-- Opening Marker --

-- ==== Sys2Proof/Laws/Step.lean ====
section
/-! SUPPORT. Everything a step can do, said once. -/

namespace Sys2Proof.Machine

/-- A step that reaches a next state is a reset, an idle block with nothing presented, the acceptance of a word (ILLEGAL,
or an instruction), or the resumption of an operation in progress. -/
theorem step_cases {s t : State} (h : step s = .next t) :
    (s.resetLine = true ∧ t = s.hardReset) ∨
    (s.resetLine = false ∧ s.phase = .idle ∧ s.requests = [] ∧ t = s) ∨
    (∃ w rest, s.resetLine = false ∧ s.phase = .idle ∧ s.requests = w :: rest ∧
      (t = State.raiseIllegal { s with requests := rest } ∨ ∃ i, decode w = .ok i ∧ exec i { s with requests := rest } = .next t)) ∨
    (∃ reg ms ret, s.resetLine = false ∧ s.phase = .busy reg ms ret ∧ t = runSteps ms reg ret s) := by
  unfold step at h
  split at h
  · injection h with h; exact .inl ⟨‹_›, h.symm⟩
  · have hl : s.resetLine = false := by rename_i hl; simpa using hl
    split at h
    · injection h with h; exact .inr (.inr (.inr ⟨_, _, _, hl, ‹_›, h.symm⟩))
    · unfold State.accept? at h
      cases hr : s.requests with
      | nil => simp only [hr] at h; injection h with h; exact .inr (.inl ⟨hl, ‹_›, rfl, h.symm⟩)
      | cons w rest =>
        simp only [hr, runWord] at h
        refine .inr (.inr (.inl ⟨w, rest, hl, ‹_›, rfl, ?_⟩))
        split at h
        · exact .inr ⟨_, ‹_›, h⟩
        · injection h with h; exact .inl h.symm

/-- Placing a word makes the next step run exactly it. -/
theorem step_withPortWord (s : State) (w : PortWord) :
    step (s.withPortWord w) = runWord w { s with phase := .idle, resetLine := false } := rfl

end Sys2Proof.Machine
end

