/-- SETDIV with an invalid setting is answered OK 0 and does nothing else (R175). -/
theorem exec_setdiv_invalid {g : Byte} (h1 : g ≠ 1#8) (h2 : g ≠ 2#8) (s : State) :
    exec (.setdiv g) s = .next (s.after s.dev s.answers [] (okResp 0)) := by
  simp only [exec, execSetdiv, Factor.ofByte?_eq_none h1 h2, ← respond_eq_after]; rfl

/-- An instruction without calls is over at once, takes no reply, records no call, and is not answered TERR. -/
theorem exec_of_callKinds_nil {i : Instr} {s t : State} (hk : callKinds s.dev.intref i = []) (h : exec i s = .next t) :
    ∃ d r, t = s.after d s.answers [] r ∧ r.status ≠ .terr := by
  cases i with
  | fget fid w =>
    simp only [exec, execFget] at h
    split at h <;> cases h <;> exact ⟨_, _, respond_eq_after _ s, nofun⟩
  | fset fid val w =>
    simp only [exec, execFset] at h
    split at h <;> cases h <;> exact ⟨_, _, respond_eq_after _ s, nofun⟩
  | v2c v =>
    simp only [exec, execV2c] at h
    split at h <;> cases h
    exact ⟨_, _, respond_eq_after _ s, nofun⟩
  | c2v c => cases h; exact ⟨_, _, respond_eq_after _ s, nofun⟩
  | setvref v => cases (setvrefStoresAnyVoltage s v).symm.trans h; exact ⟨_, _, rfl, nofun⟩
  | setgain g =>
    obtain ⟨h1, h2⟩ : g ≠ 1#8 ∧ g ≠ 2#8 := by simpa [callKinds] using hk
    cases (exec_setgain_invalid h1 h2 s).symm.trans h; exact ⟨_, _, rfl, nofun⟩
  | setdiv g =>
    obtain ⟨h1, h2⟩ : g ≠ 1#8 ∧ g ≠ 2#8 := by simpa [callKinds] using hk
    cases (exec_setdiv_invalid h1 h2 s).symm.trans h; exact ⟨_, _, rfl, nofun⟩
  | _ => cases hk

/-! ### What a run reports (R172, R178) -/

/-- The error of the last of an operation's calls, if it failed. -/
def lastError? (calls : List TraceEntry) : Option TransportError := calls.getLast?.bind TraceEntry.error?

/-- A call that did not fail, put before the others, does not change the error of the last one. -/
theorem lastError?_cons {c : TraceEntry} (hc : c.error? = none) (calls : List TraceEntry) :
    lastError? (c :: calls) = lastError? calls := by
  cases calls with
  | nil => exact hc
  | cons d calls => simp only [lastError?, List.getLast?_cons_cons]

/-- An operation from `s` to `t` records `calls`; if the last of them has failed it is over with that error, and only then is
it answered TERR. -/
structure Reported (s t : State) (calls : List TraceEntry) : Prop where
  trace : t.trace = s.trace ++ calls
  failed : ∀ e, lastError? calls = some e → t.phase = .idle ∧ t.responses = s.responses ++ [terrResp e]
  terr : ∀ r, t.responses = s.responses ++ [r] → r.status = .terr → ∃ e, lastError? calls = some e

/-- An operation that ends without a call, and not with TERR. -/
theorem Reported.of_after {s : State} {d : DeviceState} {as : List Reply} {r : Response} (hr : r.status ≠ .terr) :
    Reported s (s.after d as [] r) [] where
  trace := rfl
  failed := nofun
  terr r' h hr' := by
    obtain rfl : r = r' := by simpa using h
    exact absurd hr' hr

/-- An operation that waits gives no response. -/
theorem Reported.of_wait {s : State} (reg : U16) (ms : List Micro) (ret : Ret) : Reported s (s.wait reg ms ret) [] where
  trace := (List.append_nil _).symm
  failed := nofun
  terr _ h _ := by simp at h

/-- A call that fails ends the operation. -/
theorem Reported.of_failing {s : State} {c : TxCall} {r : Reply} {e : TransportError}
    (he : TraceEntry.error? ⟨c, some r⟩ = some e) (rest : List Reply) :
    Reported s ((s.called c r rest).raiseTransport e) [⟨c, some r⟩] where
  trace := rfl
  failed e' h := by cases he.symm.trans h; exact ⟨rfl, rfl⟩
  terr _ _ _ := ⟨e, he⟩

/-- A call that does not fail, before the others. -/
theorem Reported.cons {s t : State} {c : TxCall} {r : Reply} {rest : List Reply} {calls : List TraceEntry}
    (he : TraceEntry.error? ⟨c, some r⟩ = none) (h : Reported (s.called c r rest) t calls) :
    Reported s t (⟨c, some r⟩ :: calls) where
  trace := by simpa using h.trace
  failed e hl := h.failed e (lastError?_cons he calls ▸ hl)
  terr r hr hs := lastError?_cons he calls ▸ h.terr r hr hs

/-- Of a run's calls the last one alone decides on TERR (R172). -/
theorem runSteps_reported (ms : List Micro) (reg : U16) (ret : Ret) (s : State) :
    ∃ calls, Reported s (runSteps ms reg ret s) calls := by
  refine runSteps_induct (P := fun _ _ s t => ∃ calls, Reported s t calls) ret
    ?nil ?load ?modify ?mirror ?readWait ?readOk ?readErr ?writeWait ?writeOk ?writeErr ms reg s
  case nil => exact fun _ s => ⟨[], by rw [State.respondOk, respond_eq_after]; exact .of_after nofun⟩
  case load => exact fun _ _ _ _ _ ih => ih
  case modify => exact fun _ _ _ _ _ _ ih => ih
  case mirror => exact fun _ _ _ _ _ ⟨calls, h⟩ => ⟨calls, h.trace, h.failed, h.terr⟩
  case readWait => exact fun _ _ _ _ _ => ⟨[], .of_wait ..⟩
  case readOk => exact fun _ _ _ _ _ _ _ _ _ hw ⟨_, h⟩ => ⟨_, .cons (readCall_error?_eq_none hw ..) h⟩
  case readErr => exact fun cmd _ _ s r rest e _ he =>
    ⟨_, .of_failing (c := readCall s.cfg.addr cmd) (Reply.readResult_eq_error_iff.1 he) rest⟩
  case writeWait => exact fun _ _ _ _ _ => ⟨[], .of_wait ..⟩
  case writeOk => exact fun _ _ _ _ _ _ _ _ hw ⟨_, h⟩ => ⟨_, .cons (writeCall_error?_eq_none hw ..) h⟩
  case writeErr => exact fun cmd _ reg s r rest e _ he =>
    ⟨_, .of_failing (c := writeCall s.cfg.addr cmd reg) (Reply.writeResult_eq_error_iff.1 he) rest⟩

theorem exec_reported {i : Instr} {s t : State} (h : exec i s = .next t) : ∃ calls, Reported s t calls := by
  obtain ⟨hk, _⟩ | ⟨ms, ret, _, hr⟩ := exec_next_shape h
  · obtain ⟨_, _, rfl, hs⟩ := exec_of_callKinds_nil hk h
    exact ⟨[], .of_after hs⟩
  · cases h.symm.trans (hr s rfl rfl)
    exact runSteps_reported ms 0 ret s

/-! ### A run that a call ends -/

section
variable {s : State} {rest : List Reply} {e : TransportError}

theorem runSteps_read_fail {r : Reply} (h : s.answers = r :: rest) (he : r.readError? = some e) (cmd : Byte)
    (ms : List Micro) (reg : U16) (ret : Ret) :
    runSteps (.read cmd :: ms) reg ret s = s.after s.dev rest [busR s.cfg.addr cmd r] (terrResp e) := by
  rw [runSteps_read_err h (Reply.readResult_eq_error_iff.2 he)]; rfl

theorem runSteps_write_fail (h : s.answers = .err e :: rest) (cmd : Byte) (ms : List Micro) (reg : U16) (ret : Ret) :
    runSteps (.write cmd :: ms) reg ret s = s.after s.dev rest [busW s.cfg.addr cmd reg (.err e)] (terrResp e) := by
  rw [runSteps_write_err h rfl]; rfl

/-- A read-modify-write whose read fails makes no write. -/
theorem runSteps_rmw_readErr {r : Reply} (h : s.answers = r :: rest) (he : r.readError? = some e) (f : Field) (x : U16)
    (ms : List Micro) (reg : U16) (ret : Ret) :
    runSteps (rmwSteps f x ++ ms) reg ret s = s.after s.dev rest [busR s.cfg.addr f.cmd r] (terrResp e) :=
  runSteps_read_fail h he f.cmd _ reg ret

/-- A read-modify-write whose write fails has tried to write the word read with its field replaced. -/
theorem runSteps_rmw_writeErr {hi lo : Byte} {tl : List Byte} (h : s.answers = .ok (hi :: lo :: tl) :: .err e :: rest)
    (f : Field) (x : U16) (ms : List Micro) (reg : U16) (ret : Ret) :
    runSteps (rmwSteps f x ++ ms) reg ret s = s.after s.dev rest
      [busR s.cfg.addr f.cmd (.ok (hi :: lo :: tl)), busW s.cfg.addr f.cmd (f.set (hi ++ lo) x) (.err e)] (terrResp e) := by
  simp only [rmwSteps, List.cons_append, List.nil_append]
  rw [runSteps_read_ok h rfl, runSteps_modify, runSteps_write_fail rfl, State.called_after]
  rfl

end

/-- SRESET with INTREF false, after its first write: GAIN and DIV are at their defaults, and the read-modify-write of CONFIG is
left, then the write of INTREF (R103). -/
theorem exec_sreset_of_write_ok {s : State} {bs : List Byte} {rest : List Reply} (hext : s.dev.intref = false)
    (h : s.answers = .ok bs :: rest) :
    exec .sreset s = .next (runSteps (rmwSteps .refPwdwn (bitWord true) ++ [.mirror (.intref false)]) wSreset (.const 0)
      (State.called (writeCall s.cfg.addr Cmd.trigger wSreset) (.ok bs) rest
        { s with dev := { s.dev with gain := .two, div := .one } })) := by
  rw [exec_sreset hext, State.start, runSteps_sresetSteps_ok h]
  rfl

/-- The state at the first call of INIT: the default VREF, GAIN and DIV, and INTREF as it was (R160 step 1). -/
def State.withInitDefaults (s : State) : State := { s with dev := ⟨5 / 2, .two, .one, s.dev.intref⟩ }

/-- INIT writes the defaults; the read-modify-write of CONFIG follows, then the rest (R160). -/
theorem exec_init (s : State) :
    exec .init s = .next (runSteps
      (rmwSteps .refPwdwn (bitWord true) ++ .mirror (.intref false) :: sresetSteps false) 0 (.const 0)
      s.withInitDefaults) := by
  rw [State.withInitDefaults, ← vrefDefault_eq]; rfl

/-- INIT when neither call of its `REFPD 1` fails: how SRESET ends from the default Device State is how INIT ends, after those
two calls (R160 step 3). -/
theorem exec_init_of_sreset {s : State} {hi lo : Byte} {tl bs : List Byte} {rest as : List Reply} {d : DeviceState}
    {calls : List TraceEntry} {resp : Response} (h : s.answers = .ok (hi :: lo :: tl) :: .ok bs :: rest)
    (hs : ∀ u : State, u.cfg = s.cfg → u.dev = ⟨5 / 2, .two, .one, false⟩ → u.answers = rest →
      exec .sreset u = .next (u.after d as calls resp)) :
    exec .init s = .next (s.after d as (busR s.cfg.addr 0x03#8 (.ok (hi :: lo :: tl)) ::
      busW s.cfg.addr 0x03#8 ((hi ++ lo) ||| 0x0100#16) (.ok bs) :: calls) resp) := by
  rw [exec_init_of_refpd_ok h, hs, State.called_after, State.called_after]
  exacts [rfl, rfl, DeviceState.reset_eq, rfl]

/-! ### The statements -/

/-- Settles O34: SETGAIN and SETDIV are both answered at once. -/
theorem invalidSettingIsSilentlyIgnored : Obligations.InvalidSettingIsSilentlyIgnored := fun s _ h1 h2 =>
  ⟨_, _, exec_setgain_invalid h1 h2 s, exec_setdiv_invalid h1 h2 s, rfl, rfl, rfl, rfl⟩

/-- Settles O48: none of them has a call in the sequence of R212. -/
theorem operationsWithoutCallsCannotFail : Obligations.OperationsWithoutCallsCannotFail := by
  intro i s t h hi
  have hk : callKinds s.dev.intref i = [] := by
    obtain ⟨_, _, rfl⟩ | ⟨_, _, _, rfl⟩ | ⟨_, rfl⟩ | ⟨_, rfl⟩ | ⟨_, rfl⟩ | ⟨g, h1, h2, rfl | rfl⟩ := hi
    exacts [rfl, rfl, rfl, rfl, rfl, if_neg (not_or.2 ⟨h1, h2⟩), if_neg (not_or.2 ⟨h1, h2⟩)]
  obtain ⟨d, r, rfl, hr⟩ := exec_of_callKinds_nil hk h
  exact ⟨rfl, List.append_nil _, rfl, r, rfl, hr⟩

/-- Settles O45: the calls recorded are those the operation reports on, and none before the last has failed. -/
theorem firstFailingCallEndsOperation : Obligations.FirstFailingCallEndsOperation := by
  intro i s t new h hnew
  obtain ⟨calls, hrep⟩ := exec_reported h
  obtain ⟨_, _, _, hc⟩ := exec_called h
  obtain rfl := List.append_cancel_left (hnew.symm.trans hrep.trace)
  obtain rfl := List.append_cancel_left (hnew.symm.trans hc.trace)
  refine ⟨hc.failed, fun c e hlast he => ?failed, fun r hr hs => ?terr⟩
  case failed => exact hrep.failed e (by rw [lastError?, hlast]; exact he)
  case terr =>
    obtain ⟨e, he⟩ := hrep.terr r hr hs
    obtain ⟨c, hlast, hce⟩ := Option.bind_eq_some_iff.1 he
    obtain rfl : r = terrResp e := by simpa [hr] using (hrep.failed e he).2
    exact ⟨c, hlast, hce⟩

/-- Settles O42: each of the eight starts with the read-modify-write of its field. -/
theorem readModifyWriteErrorLeavesState : Obligations.ReadModifyWriteErrorLeavesState := by
  intro s rest i f x h
  obtain ⟨ms, hexec⟩ : ∃ ms, exec i s = .next (s.start (rmwSteps f x ++ ms) (.const 0)) := by
    simp only [List.mem_cons, Prod.mk.injEq, List.not_mem_nil, or_false] at h
    obtain ⟨rfl, rfl, rfl⟩ | ⟨rfl, rfl, rfl⟩ | ⟨rfl, rfl, rfl⟩ | ⟨rfl, rfl, rfl⟩ | ⟨rfl, rfl, rfl⟩ | ⟨rfl, rfl, rfl⟩ |
      ⟨rfl, rfl, rfl⟩ | ⟨rfl, rfl, rfl⟩ := h <;> exact ⟨_, rfl⟩
  rw [hexec]
  exact ⟨fun _ _ he h => congrArg _ (runSteps_rmw_readErr h he f x ms 0 _),
    fun _ _ _ _ h => congrArg _ (runSteps_rmw_writeErr h f x ms 0 _)⟩

/-- Settles O21: the first write fails, or the body of `REFPD 1` fails at its read or at its write. -/
theorem sresetErrorLeavesItsSteps : Obligations.SresetErrorLeavesItsSteps := by
  refine fun s b0 e r hi lo tl rest => ⟨fun h => ?trigger, fun hext hr h => ?read, fun hext h => ?write⟩
  case trigger => exact congrArg _ (runSteps_write_fail h Cmd.trigger _ wSreset _)
  case read =>
    rw [exec_sreset_of_write_ok hext h, runSteps_rmw_readErr rfl hr, State.called_after]
    rfl
  case write =>
    rw [exec_sreset_of_write_ok hext h, runSteps_rmw_writeErr rfl, State.called_after, Field.set_refPwdwn_true]
    rfl

/-- Settles O43: the body of `REFPD 1` fails at its read or at its write, or what follows it fails as SRESET does (O21). -/
theorem initErrorLeavesItsSteps : Obligations.InitErrorLeavesItsSteps := by
  intro s r e h1 l1 h2 l2 t1 t2 b1 b2 rest
  refine ⟨fun hr h => ?read, fun h => ?write, fun h => ?trigger, fun hr h => ?sresetRead, fun h => ?sresetWrite⟩
  case read =>
    rw [exec_init, runSteps_rmw_readErr (s := s.withInitDefaults) h hr]
    rfl
  case write =>
    rw [exec_init, runSteps_rmw_writeErr (s := s.withInitDefaults) h, Field.set_refPwdwn_true]
    rfl
  case trigger =>
    refine exec_init_of_sreset h fun u hcfg hdev hans => ?_
    obtain ⟨htrigger, _, _⟩ := sresetErrorLeavesItsSteps u b2 e r h2 l2 t2 rest
    rw [htrigger hans, hcfg, hdev]
  case sresetRead =>
    refine exec_init_of_sreset h fun u hcfg hdev hans => ?_
    obtain ⟨_, hread, _⟩ := sresetErrorLeavesItsSteps u b2 e r h2 l2 t2 rest
    rw [hread (by rw [hdev]) hr hans, hcfg, hdev]
  case sresetWrite =>
    refine exec_init_of_sreset h fun u hcfg hdev hans => ?_
    obtain ⟨_, _, hwrite⟩ := sresetErrorLeavesItsSteps u b2 e r h2 l2 t2 rest
    rw [hwrite (by rw [hdev]) hans, hcfg, hdev]

end Sys2Proof.Machine
end

section
/-! SUPPORT. The reset and hazards family: a block that waits for the transport. Without a reply its step changes nothing
(`step_of_stalled`); a reset ends it (`step_of_resetLine`); and where no call fails nothing is left to wait for: a run makes
all of its calls and is over (`runSteps_completed`). -/

namespace Sys2Proof.Machine

/-! ### Hardware reset -/

theorem step_of_resetLine {s : State} (h : s.resetLine = true) : step s = .next s.hardReset := if_pos h

/-! ### A stalled call (R206) -/

/-- Without a reply, steps that begin with a call wait for it. -/
theorem runSteps_call_nil {m : Micro} (hm : m.isCall = true) {s : State} (ha : s.answers = []) (ms : List Micro)
    (reg : U16) (ret : Ret) : runSteps (m :: ms) reg ret s = s.wait reg (m :: ms) ret := by
  cases m with
  | read cmd => exact runSteps_read_nil ha
  | write cmd => exact runSteps_write_nil ha
  | _ => cases hm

-- Closing Marker --

Would you please repeat exactly the lines above, starting at the line with "exec (.setdiv g)" and stopping at the line with "(hk : callKinds", both included?

Written answer:
    exec (.setdiv g) s = .next (s.after s.dev s.answers [] (okResp 0)) := by
  simp only [exec, execSetdiv, Factor.ofByte?_eq_none h1 h2, ← respond_eq_after]; rfl

/-- An instruction without calls is over at once, takes no reply, records no call, and is not answered TERR. -/
theorem exec_of_callKinds_nil {i : Instr} {s t : State} (hk : callKinds s.dev.intref i = []) (h : exec i s = .next t) :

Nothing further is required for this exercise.